Copts in the Egyptian town of Kom El-Loufy, Upper Egypt, 250 km south of Cairo, started the construction of a church today, 12 years after their previous building was closed. They have withdrawn their charges against 23 Muslims who burned down some of their houses in June last year.
Ever since their previous building was closed the Coptic community of 1,600 people in Kom El-Loufy has experienced fierce opposition from their Muslim neighbours. Some locals set fire to four Coptic homes in July last year, suspecting that a newly built house would be turned into a church.
A local source told World Watch Monitor that, with the agreement of the local Muslims, the Copts started digging the foundations for their new church on a piece of land 700 meters outside the village. An official application for a license to build a church was first filed ten years ago.
Fr. Feltaws Ibrahim, priest of Saint Abu Sefein Coptic Orthodox church in the nearby village of Ezzbet Rafla, who hosted the 1,600 Copts from Kom El-Loufy while they were without a building, was said to be glad at the news: “Thank God so much for this new location and that all parties have now agreed”.
The Copts initially rejected the offer of a location 2 km outside the village as they said it would be unsafe. During a reconciliation meeting held last week they were, however, offered another piece of land, 700 meters away from the village, which they accepted.
In return, they decided to drop possible claims against those who had burned some of their houses, a day before Minya Criminal Court was due to rule. The defendants still face charges of assaulting policemen and damaging police vehicles.
Earlier they told the Coptic news site Watani that they had made this decision “for the sake of ‘social peace’, especially now they had been allowed to build a church on the outskirts of the village”. They feared that a court ruling would fuel religious tensions in the village further.
During a previous “reconciliation meeting” with the Muslim villagers in April, the Copts had suggested possible locations for a church.
Gamal Samy, a Christian who lives in Kom El-Loufy, explained to World Watch Monitor that one option involved the reopening of their closed building, the other was to build a church near the homes of some Christians on the outskirts of the village.
In that meeting, both ideas were rejected and instead land 2 km outside the village was allocated for the new church which, the Copts felt, was an unsafe place.
They then took their case to local and national authorities but to no avail. Ezzat Ibrahim, a human rights activist and Director of the Egyptian Center for Human Rights in Minya, said it was “clear that the security [officials] are afraid of the re-occurrence of sectarian tensions”.
Recently, seeking to ease tensions between Muslim and Christian villagers, local authorities in Egypt closed four Coptic churches in one October weekend alone. In response, the Bishop of Minya, Anba Macarius, said: “It is as though worship is a crime that Copts have to be penalised for.”
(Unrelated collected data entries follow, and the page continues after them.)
-- ==== Sys2Proof/Machine/Peri.lean ====
section
/-!
DEFINITION. The control peripherals (R567-R572, R574): I2C controllers, GPIO and the flow-control pins.
-/

namespace Sys2Proof.Machine

/-- Controller `k` behind its registers. -/
def State.i2cAt (s : State) (k : Nat) : I2cSt := SMap.get (fun _ => {}) s.i2c k

/-- Its work replaced. -/
def i2cWork (k w : Nat) (s : State) : State := { s with i2c := SMap.set (fun _ => {}) s.i2c k { s.i2cAt k with work := w } }

/-- A result of controller `k` (R568, R574): 0 OK and 7 CLEARED are no errors. -/
def i2cResult (k r nbyte : Nat) (s : State) : State :=
  let s := (s.post (Adr.I2C_RES k) (((0 : Word).put 2 0 r).put 13 8 nbyte)).raise Pg.peri 1
  s.when (r != 0 && r != 7) (fun s => (s.bump (F.I2C_CNT_ERR_CNT k) (F.I2C_CNT_ER_SAT k)).raise Pg.peri 2)

/-- The procedure of R569 starts: with SDA high the controller is idle at once, else it gives SCL pulses. -/
def i2cClear (k : Nat) (sda : Bool) (s : State) : State :=
  if sda then (i2cWork k 0 s).setFld (F.I2C_STAT_STATE k) 1
  else ((i2cWork k 3 s).setFld (F.I2C_STAT_STATE k) 2).bump (F.I2C_CNT_CLR_CNT k) (F.I2C_CNT_CL_SAT k)

/-- The `n` bytes that a transaction sends: byte j in bits 8(j mod 4) + 7 down of word j div 4 of I2C_TX (R568). -/
def i2cBytes (s : State) (k n : Nat) : List Byte :=
  (List.range n).map (fun j => BitVec.ofNat 8 ((s.word (Adr.I2C_TX k (j / 4))).bits (8 * (j % 4) + 7) (8 * (j % 4))))

/-- A GO (R568): BUSY and STUCK are results of their own; `held` tells that another controller holds the bus. -/
def i2cGo (k : Nat) (addr rlen wlen : Nat) (held : Bool) (s : State) : State :=
  let st := s.fld (F.I2C_STAT_STATE k)
  if !s.on (F.I2C_CFG_EN k) || st == 2 then i2cResult k 6 0 s
  else if st = 3 then i2cResult k 5 0 s
  else
    { s with i2c := SMap.set (fun _ => {}) s.i2c k ⟨if held then 1 else 2, addr, min 32 rlen, min 32 wlen, i2cBytes s k (min 32 wlen)⟩ }.setFld
      (F.I2C_STAT_STATE k) 2

/-- A write of I2C_XFER (R568): BUS_CLEAR drops a GO of the same write. -/
def i2cXfer (k : Nat) (w : Word) (held sda : Bool) (s : State) : State :=
  if w.getLsbD 30 then
    if !s.on (F.I2C_CFG_EN k) || s.fld (F.I2C_STAT_STATE k) == 2 then i2cResult k 6 0 s else i2cClear k sda s
  else if w.getLsbD 31 then i2cGo k (w.bits 22 16) (w.bits 13 8) (w.bits 5 0) held s
  else s

/-- A new value of EN (R569). -/
def i2cEnable (k : Nat) (en was sda : Bool) (s : State) : State :=
  if en && !was then i2cClear k sda s
  else if !en then (i2cWork k 0 s).setFld (F.I2C_STAT_STATE k) 0
  else s

/-- I2C_TRANSACTION. A write of GO (R568). -/
def execI2cTransaction (k : Fin 4) (addr : Fin 128) (rlen wlen : Fin 64) (held : Bool) (s : State) :
    Host.Outcome State Fault Refusal := s.heard (.next (i2cGo k.val addr.val rlen.val wlen.val held s))

/-- Bytes received, put into the I2C_RX words (R568). -/
def i2cStore (k : Nat) (bs : List Byte) (s : State) : State :=
  s.each (min 32 bs.length) (fun j s =>
    let a := Adr.I2C_RX k (j / 4)
    s.setWord a ((s.word a).put (8 * (j % 4) + 7) (8 * (j % 4)) (bs.getD j 0).toNat))

/-- I2C_TRANSACTION_DONE. The target acknowledged all (0), not its address (1) or not a data byte (2): `nbyte` data bytes were
acknowledged before (R568). -/
def execI2cTransactionDone (k : Fin 4) (nack : Fin 3) (nbyte : Fin 64) (rx : List Byte) (s : State) :
    Host.Outcome State Fault Refusal :=
  s.ticking (
    .next (s.when ((s.i2cAt k.val).work == 2) (fun s =>
      let s := i2cStore k.val (rx.take (s.i2cAt k.val).rlen) s
      i2cResult k.val nack.val nbyte.val ((i2cWork k.val 0 s).setFld (F.I2C_STAT_STATE k.val) 1))))

/-- A transaction aborted with result `r`: in mid-byte, the bus clear follows (R568). -/
def i2cAbort (k r nbyte : Nat) (mid sda : Bool) (s : State) : State :=
  let s := i2cResult k r nbyte s
  if mid then i2cClear k sda s else (i2cWork k 0 s).setFld (F.I2C_STAT_STATE k) 1

/-- I2C_ARB_LOST. -/
def execI2cArbLost (k : Fin 4) (nbyte : Fin 64) (mid sda : Bool) (s : State) : Host.Outcome State Fault Refusal :=
  s.ticking (
    .next (s.when ((s.i2cAt k.val).work == 2) (i2cAbort k.val 3 nbyte.val mid sda)))

/-- I2C_TIMEOUT. A held SCL or a busy bus has lasted TOUT ms; TOUT = 0 sets no limit (R568). In a bus clear SCL low leads to
STUCK (R569), by I2C_BUS_CLEAR_DONE. -/
def execI2cTimeout (k : Fin 4) (nbyte : Fin 64) (mid sda : Bool) (s : State) : Host.Outcome State Fault Refusal :=
  s.ticking (
    let w := (s.i2cAt k.val).work
    .next (s.when ((w == 1 || w == 2) && s.on (F.I2C_CFG_TOUT k.val)) (i2cAbort k.val 4 nbyte.val (mid && w == 2) sda)))

/-- I2C_BUS_CLEAR. A write of BUS_CLEAR finds SDA high or low (R569). -/
def execI2cBusClear (k : Fin 4) (sda : Bool) (s : State) : Host.Outcome State Fault Refusal := s.heard (.next (i2cXfer k.val 0x40000000 false sda s))

/-- I2C_BUS_CLEAR_DONE. SDA reads high and STOP is sent, or the bus stays stuck (R569). -/
def execI2cBusClearDone (k : Fin 4) (freed : Bool) (s : State) : Host.Outcome State Fault Refusal :=
  s.ticking (
    .next (s.when ((s.i2cAt k.val).work == 3) (fun s =>
      let s := i2cWork k.val 0 s
      if freed then i2cResult k.val 7 0 (s.setFld (F.I2C_STAT_STATE k.val) 1)
      else ((i2cResult k.val 5 0 (s.setFld (F.I2C_STAT_STATE k.val) 3)).raise Pg.peri 3).report 0x41C1 k.val 0)))

/-- I2C_ENABLE. EN is set, and SDA found high or low (R569). -/
def execI2cEnable (k : Fin 4) (sda : Bool) (s : State) : Host.Outcome State Fault Refusal :=
  s.heard (
    .next (i2cEnable k.val true (s.on (F.I2C_CFG_EN k.val)) sda (s.setFld (F.I2C_CFG_EN k.val) 1)))

/-- I2C_OTHER_STOP. Another controller's STOP frees the bus: a waiting GO starts (R568). -/
def execI2cOtherStop (k : Fin 4) (s : State) : Host.Outcome State Fault Refusal :=
  s.ticking (
    .next (s.when ((s.i2cAt k.val).work == 1) (i2cWork k.val 2)))

/-- Pin levels that changed from `old` to `new`: enabled edges set EVT (R570). -/
def gpioEdges (old new : Word) (s : State) : State :=
  let ev := (new &&& ~~~old &&& s.word Adr.GPIO_RISE) ||| (old &&& ~~~new &&& s.word Adr.GPIO_FALL)
  let s := (s.setWord Adr.GPIO_IN new).setWord Adr.GPIO_EVT (s.word Adr.GPIO_EVT ||| ev)
  s.when (ev != 0) (State.raise Pg.peri 0)

/-- The levels of the pins (R570): an output follows GPIO_OUT, an input what drives it from outside, else its pull-up, which takes
precedence, or its pull-down; an open pin keeps its level (log entry 93). -/
def gpioLevel (s : State) : Word :=
  let d := s.word Adr.GPIO_DIR
  let up := s.word Adr.GPIO_PU
  let e := s.gpio.driven
  (s.word Adr.GPIO_OUT &&& d) ||| (~~~d &&& ((s.gpio.level &&& e) |||
    (~~~e &&& (up ||| (~~~s.word Adr.GPIO_PD &&& s.word Adr.GPIO_IN)))))

/-- GPIO_IN follows the pins where no edge can count: as reset is left. -/
def gpioFollow (s : State) : State := s.setWord Adr.GPIO_IN (gpioLevel s)

/-- The pins take their levels, and enabled edges set EVT (R570). -/
def gpioDrive (s : State) : State := gpioEdges (s.word Adr.GPIO_IN) (gpioLevel s) s

/-- A write of GPIO_SET and of GPIO_CLR: only the bits written as 1 change (R570). -/
def gpioSet (w : Word) (s : State) : State := gpioDrive (s.setWord Adr.GPIO_OUT (s.word Adr.GPIO_OUT ||| w))
def gpioClr (w : Word) (s : State) : State := gpioDrive (s.setWord Adr.GPIO_OUT (s.word Adr.GPIO_OUT &&& ~~~w))

/-- A level that drives pin `n` from outside. -/
def gpioDriven (n : Nat) (rise : Bool) (s : State) : State :=
  { s with gpio := { s.gpio with driven := s.gpio.driven.put n n 1, level := s.gpio.level.put n n (if rise then 1 else 0) } }

/-- GPIO_EDGE. The level that drives a pin from outside changes; an output pin follows GPIO_OUT alone. Before PLL_C has locked no
edge counts. -/
def execGpioEdge (n : Fin 32) (rise : Bool) (s : State) : Host.Outcome State Fault Refusal :=
  let s := gpioDriven n.val rise s
  .next (if s.phase = .running then gpioDrive s else if s.phase = .searching then gpioFollow s else s)

/-- GPIO_SET. -/
def execGpioSet (bits : Word) (s : State) : Host.Outcome State Fault Refusal := s.heard (.next (gpioSet bits s))

/-- GPIO_CLR. -/
def execGpioClr (bits : Word) (s : State) : Host.Outcome State Fault Refusal := s.heard (.next (gpioClr bits s))

/-- Whether FCn is driven low, "go" (R571). -/
def fcGo (s : State) (n : Nat) : Bool :=
  match s.fld (F.FC_SEL_SRC n) with
  | 1 => let q := s.fld (F.FC_SEL_QID n); s.on (F.QMG_QCFG_EN q) && !s.on (F.QMG_QSTAT_XOFF q)
  | 2 => s.on (F.FC_SEL_HOSTGO n)
  | _ => false

/-- The FC pins follow their sources within 1 tick (R571). -/
def fcTick (s : State) : State :=
  s.setFld F.FC_STAT_GO (((List.range 8).map (fun n => if fcGo s n then 2 ^ n else 0)).foldl (· + ·) 0)

end Sys2Proof.Machine
end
The governorate of Minya is home to 5 million people, of whom 35-40 per cent are Copts, and has experienced the greatest number of sectarian attacks, with more than 75 targeting Christian residents in the past six years.
In July 2016, Coptic Church authorities were saying they were getting tired of so-called ‘conciliation’ meetings because they felt that Copts were put under unfair pressure to relinquish their rights as Egyptian citizens.
With the building of the church and the charges dropped, it seems years of struggle for the Copts in the village may have come an end.
It is almost impossible for Christians to obtain a license to build a church in Egypt. But last year, Egypt’s parliament approved a law relating to the building and renovating of churches, and in October a cabinet committee met to start work on the legalisation of unlicensed churches.
Meanwhile, last month, 21 evangelical churches received approval for the Minya Governor to restore, expand and rebuild. Some had been waiting for more than 20 years for a permit to come through. Some analysts noted that the approvals preceded several visits by international evangelical delegations to Cairo.